Tortues et geckos : une mission à double enjeu en Martinique

Les espèces exotiques envahissantes constituent une menace de taille pour la biodiversité des îles. De nombreuses espèces de reptiles, arrivées récemment ou installées depuis longtemps, mettent ainsi en péril les populations d’espèces locales parfois endémiques dans plusieurs territoires de la Caraïbe.

Notre projet MERCI (Maîtrise des Espèces de Reptiles exotiques dans la Caraïbe Insulaire) vise à mieux comprendre l’impact de ces espèces sur la faune indigène des Petites Antilles. Plusieurs missions ont déjà été menées, permettant de mettre en place un protocole scientifique rigoureux basé sur des méthodes complémentaires. Dernière en date, une mission en Martinique menée en novembre dernier par Christopher Cambrone, coordinateur scientifique du projet, a permis à la fois de continuer l’étude de tortues d’eau douce invasives et de mener des expériences préliminaires sur des geckos.
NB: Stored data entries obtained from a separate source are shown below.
-- ==== Sys2Proof/Machine/Abstract.lean ====
section
/-! DEFINITION. The abstract command engine (42_abstract_command.md): `run`, the captured cmderr codes, the clear
word, the command words and the request RUN. -/

namespace Sys2Proof.Machine

/-- One more ABSTRACT_CS read (R135). -/
def State.countPoll (s : State) : State := { s with polls := s.polls + 1 }

/-- A busy poll begins (R135). -/
def State.startPolls (s : State) : State := { s with polls := 0 }

/-- A run of `cmd` begins (R134). -/
def State.startRun (s : State) (cmd : Word) : State := { s with busyTries := 0, runCmd := cmd }

/-- One more issue of a command rejected as busy (R134). -/
def State.countReissue (s : State) : State := { s with busyTries := s.busyTries + 1 }

/-- One ABSTRACT_CS read of the busy poll, counted (R135). -/
def pollOnce : Op Word := do
  pass 135 [2]
  let acs ← line 135 3 (dmiRead addrAbstractCs)
  line 135 4 (update State.countPoll)
  pure acs

/-- A polled word: it is the result when busy is 0, else `again` is what the loop does next (R135). -/
def pollWith (again : Op Word) (acs : Word) : Op Word := do
  pass 135 [5]
  if acsBusy acs then again else pure acs

/-- What the loop does after a read that saw busy, with `left` reads left: it reads again, or its ceiling is reached
(R135). -/
def pollAgain : Nat → Op Word
  | 0 => line 135 6 (raise (.timeout .poll))
  | left + 1 => do
    pass 135 [6]
    let acs ← pollOnce
    pollWith (pollAgain left) acs

/-- `WaitIdle()` (R135): at most POLL_MAX reads. -/
def waitIdle : Op Word := do
  line 135 1 (update State.startPolls)
  let acs ← pollOnce
  let p ← look State.params
  pollWith (pollAgain (p.pollMax - 1)) acs

/-- The clear of cmderr (R137). -/
def clearCmderr : Op Unit := dmiWrite addrAbstractCs cmderrClearWord

/-- TOP: one issue of the command and its poll (R134). -/
def issue (cmd : Word) : Op Word := do
  pass 134 [2]
  line 134 3 (dmiWrite addrAbstractCmd cmd)
  line 134 4 waitIdle

/-- What `run` does with the polled word (R134): success, or the clear of a nonzero code and then the error surfaced
(R139) or, for busy, `again`. -/
def runWith (again : Op Unit) (acs : Word) : Op Unit := do
  pass 134 [5, 6]
  match classify (acsCmderr acs) with
  | .ok => pure ()
  | .fail kind => do
    line 134 7 clearCmderr
    pass 134 [8]
    line 134 12 (raise (.abstractCmdError kind))
  | .busy => do
    line 134 7 clearCmderr
    pass 134 [8]
    again

/-- What `run` does with a cleared busy code, `left` re-issues left: `goto TOP`, or its ceiling is reached (R138). -/
def runAgain (cmd : Word) : Nat → Op Unit
  | 0 => line 134 9 (raise (.timeout .busyRetry))
  | left + 1 => do
    pass 134 [9]
    line 134 10 (update State.countReissue)
    pass 134 [11]
    let acs ← issue cmd
    runWith (runAgain cmd left) acs

/-- `run(cmd)` (R134). -/
def run (cmd : Word) : Op Unit := do
  line 134 1 (update (State.startRun · cmd))
  let acs ← issue cmd
  let p ← look State.params
  runWith (runAgain cmd p.busyRetryMax) acs

/-- The error of a register access of `r`: Exception becomes RegisterNotPresent (43_register_access.md R153). -/
def regError (r : BitVec 16) (e : Error) : Error := if e = .abstractCmdError .exception then .registerNotPresent r else e

/-- `RunReg(cmd, r)` (43_register_access.md R153). -/
def runReg (cmd : Word) (r : BitVec 16) : Op Unit := line 153 1 (mapError (regError r) (run cmd))

/-- A command word issued for register `r` (R79, R153). -/
def issueCommand (cmd : Word) (r : BitVec 16) (s : State) : Outcome := runWord (do runReg cmd r; pure .unit) s

/-- CMD.AR_READ: the command of a None-mode read (43_register_access.md R144). -/
def execArRead (regno : BitVec 16) (s : State) : Outcome := issueCommand (arReadWord regno) regno s

/-- CMD.AR_WRITE: the command of a None-mode write (43_register_access.md R145). -/
def execArWrite (regno : BitVec 16) (s : State) : Outcome := issueCommand (arWriteWord regno) regno s

/-- CMD.AR_READ_POSTINC: the command of an Init-mode read (43_register_access.md R146). -/
def execArReadPostinc (regno : BitVec 16) (s : State) : Outcome := issueCommand (arReadPostincWord regno) regno s

/-- CMD.AR_WRITE_POSTINC: the command of an Init-mode write (43_register_access.md R148). -/
def execArWritePostinc (regno : BitVec 16) (s : State) : Outcome := issueCommand (arWritePostincWord regno) regno s

/-- CMD.AR_POSTEXEC: `run` called directly, so an exception stays AbstractCmdError (44_progbuf_csr.md R164). -/
def execArPostexec (s : State) : Outcome := runWord (do run arPostexecWord; pure .unit) s

/-- How many reads the poll in force has left (R135, log 22). -/
def State.pollsLeft (s : State) : Nat := s.params.pollMax - s.polls

/-- How many re-issues the run in force has left (R138, log 22). -/
def State.reissuesLeft (s : State) : Nat := s.params.busyRetryMax - s.busyTries

/-- A captured ABSTRACT_CS word classified for the `run` in force, inside its `WaitIdle`: its command is `run_cmd`, and
`polls` reads and `busy_tries` re-issues are spent. Busy is tested before cmderr (60_exceptions.md R190). -/
def classifyAcs (acs : AcsFields) (e : CmdErr) (s : State) : Outcome :=
  runWord (do
    let polls ← look State.pollsLeft
    let cmd ← look State.runCmd
    let reissues ← look State.reissuesLeft
    let w ← line 134 4 (pollWith (pollAgain polls) (acsWord acs e))
    runWith (runAgain cmd reissues) w
    pure .unit) s

/-- ABSTRACTCS.CMDERR.NONE (R134). -/
def execCmderrNone (acs : AcsFields) (s : State) : Outcome := classifyAcs acs .none s
/-- ABSTRACTCS.CMDERR.BUSY (R138). -/
def execCmderrBusy (acs : AcsFields) (s : State) : Outcome := classifyAcs acs .busy s
/-- ABSTRACTCS.CMDERR.NOT_SUPPORTED (R136). -/
def execCmderrNotSupported (acs : AcsFields) (s : State) : Outcome := classifyAcs acs .notSupported s
/-- ABSTRACTCS.CMDERR.EXCEPTION (R136). -/
def execCmderrException (acs : AcsFields) (s : State) : Outcome := classifyAcs acs .exception s
/-- ABSTRACTCS.CMDERR.HALT_RESUME (R136). -/
def execCmderrHaltResume (acs : AcsFields) (s : State) : Outcome := classifyAcs acs .haltResume s
/-- ABSTRACTCS.CMDERR.BUS (R136). -/
def execCmderrBus (acs : AcsFields) (s : State) : Outcome := classifyAcs acs .bus s
/-- ABSTRACTCS.CMDERR.RESERVED (R136). -/
def execCmderrReserved (acs : AcsFields) (s : State) : Outcome := classifyAcs acs .reserved s
/-- ABSTRACTCS.CMDERR.OTHER (R136). -/
def execCmderrOther (acs : AcsFields) (s : State) : Outcome := classifyAcs acs .other s

/-- A word written to a DM register. -/
def writeWord (address : Nat) (word : Word) (s : State) : Outcome := runWord (do dmiWrite address word; pure .unit) s

/-- ABSTRACTCS.CLEAR (R137). -/
def execAcsClear (s : State) : Outcome := writeWord addrAbstractCs cmderrClearWord s

/-- HOST.RUN (R140): the word is passed unchanged. -/
def execHostRun (commandWord : Word) (s : State) : Outcome :=
  whenReady s (serve (.hostRun commandWord) (do line 140 1 (run commandWord); pure .unit) s)

end Sys2Proof.Machine
end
Trachemys scripta © Laurent Lebois

La tortue de Floride (Trachemys scripta), originaire des Etats-Unis, est invasive dans de nombreuses parties du monde, y compris la Caraïbe. Lors d’une précédente mission en Martinique dont le rôle principal était de mettre en place un programme de suivi des tortues via des pièges photographiques (lire l’article), plus d’une vingtaine d’individus avaient été capturés. De retour en Martinique, Christopher s’est rendu dans les locaux de l’Ifremer, un institut de recherche spécialisé en science maritime, pour procéder à la dissection de ces individus. Les tractus digestifs ont été collectés, et ramenés en Guadeloupe. Des analyses moléculaires permettront d’identifier la nourriture consommée par les tortues, et donc de mieux comprendre leur impact sur la biodiversité locale en termes de prédation et de compétition. Pour compléter les connaissances sur les caractéristiques de ces animaux en dehors de leur territoire natif, des échantillons de foie ont aussi été prélevés. Ils serviront à repérer d’éventuels parasites et pathogènes susceptibles d’affecter les tortues.
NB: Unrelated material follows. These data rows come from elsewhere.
-- ==== Sys2Proof/Machine/Dispatch.lean ====
section
/-! DEFINITION. One arm for each instruction. -/

namespace Sys2Proof.Machine

/-- The effect of an instruction on a state. -/
def exec (i : Instr) (s : State) : Host.Outcome State Fault Refusal :=
  match i with
  | .irDtmcs => Sys2Proof.Machine.execIrDtmcs s
  | .irDmi => Sys2Proof.Machine.execIrDmi s
  | .dtmcsRead => Sys2Proof.Machine.execDtmcsRead s
  | .dtmcsDmireset => Sys2Proof.Machine.execDtmcsDmireset s
  | .dtmcsDmihardreset => Sys2Proof.Machine.execDtmcsDmihardreset s
  | .dmiNop addr data => Sys2Proof.Machine.execDmiNop addr data s
  | .dmiRead addr data => Sys2Proof.Machine.execDmiRead addr data s
  | .dmiWrite addr data => Sys2Proof.Machine.execDmiWrite addr data s
  | .statusNoError data => Sys2Proof.Machine.execStatusNoError data s
  | .statusReserved data => Sys2Proof.Machine.execStatusReserved data s
  | .statusOpFailed data => Sys2Proof.Machine.execStatusOpFailed data s
  | .statusOpInterrupted data => Sys2Proof.Machine.execStatusOpInterrupted data s
  | .arRead regno => Sys2Proof.Machine.execArRead regno s
  | .arWrite regno => Sys2Proof.Machine.execArWrite regno s
  | .arReadPostinc regno => Sys2Proof.Machine.execArReadPostinc regno s
  | .arWritePostinc regno => Sys2Proof.Machine.execArWritePostinc regno s
  | .arPostexec => Sys2Proof.Machine.execArPostexec s
  | .cmderrNone acs => Sys2Proof.Machine.execCmderrNone acs s
  | .cmderrBusy acs => Sys2Proof.Machine.execCmderrBusy acs s
  | .cmderrNotSupported acs => Sys2Proof.Machine.execCmderrNotSupported acs s
  | .cmderrException acs => Sys2Proof.Machine.execCmderrException acs s
  | .cmderrHaltResume acs => Sys2Proof.Machine.execCmderrHaltResume acs s
  | .cmderrBus acs => Sys2Proof.Machine.execCmderrBus acs s
  | .cmderrReserved acs => Sys2Proof.Machine.execCmderrReserved acs s
  | .cmderrOther acs => Sys2Proof.Machine.execCmderrOther acs s
  | .acsClear => Sys2Proof.Machine.execAcsClear s
  | .autoexecSentinel => Sys2Proof.Machine.execAutoexecSentinel s
  | .autoexecArm => Sys2Proof.Machine.execAutoexecArm s
  | .autoexecDisarm => Sys2Proof.Machine.execAutoexecDisarm s
  | .dmcontrolHartsel index => Sys2Proof.Machine.execDmcontrolHartsel index s
  | .csrrsX1 csr => Sys2Proof.Machine.execCsrrsX1 csr s
  | .ebreak => Sys2Proof.Machine.execEbreak s
  | .hostAttach idcode => Sys2Proof.Machine.execHostAttach idcode s
  | .hostDetach => Sys2Proof.Machine.execHostDetach s
  | .hostDmiRead address => Sys2Proof.Machine.execHostDmiRead address s
  | .hostDmiWrite address word => Sys2Proof.Machine.execHostDmiWrite address word s
  | .hostRun commandWord => Sys2Proof.Machine.execHostRun commandWord s
  | .hostReadRegs baseId count => Sys2Proof.Machine.execHostReadRegs baseId count s
  | .hostWriteRegs baseId values => Sys2Proof.Machine.execHostWriteRegs baseId values s
  | .hostReadCsrProgbuf csrId => Sys2Proof.Machine.execHostReadCsrProgbuf csrId s
  | .hostSelectHart index => Sys2Proof.Machine.execHostSelectHart index s

end Sys2Proof.Machine
end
La mission ne s’arrête pas là : Christopher s’est également penché sur le gecko tokay (Gekko gecko), un autre reptile invasif originaire d’Asie. En septembre, Kévin Urvoy, qui travaille sur les Espèces Exotiques Envahissantes à l’OFB (Office Français de la Biodiversité), avait mis en place des dizaines d’abris artificiels, répartis dans des zones à la fois urbaines et péri-urbaines. Les visites des abris permettront d’en savoir plus sur les préférences environnementales de ces geckos. Christopher a pu confirmer l’efficacité des abris, en observant de nombreux individus dans ces derniers. Il a aussi mis au point une technique de capture spécifiquement adapté à cet animal, avec l’objectif de procéder aux mêmes analyses que pour les tortues. Ces captures s’effectueront lors d’une prochaine mission, prévue début 2023. En attendant, les analyses des échantillons et des données déjà récoltées continuent à livrer leurs secrets sur ces espèces aussi charismatiques que problématiques.

Gecko tokay dans un abri artificiel.

 

Le projet MERCI est cofinancé par le programme INTERREG Caraïbes au titre du Fonds Européen de Développement Régional.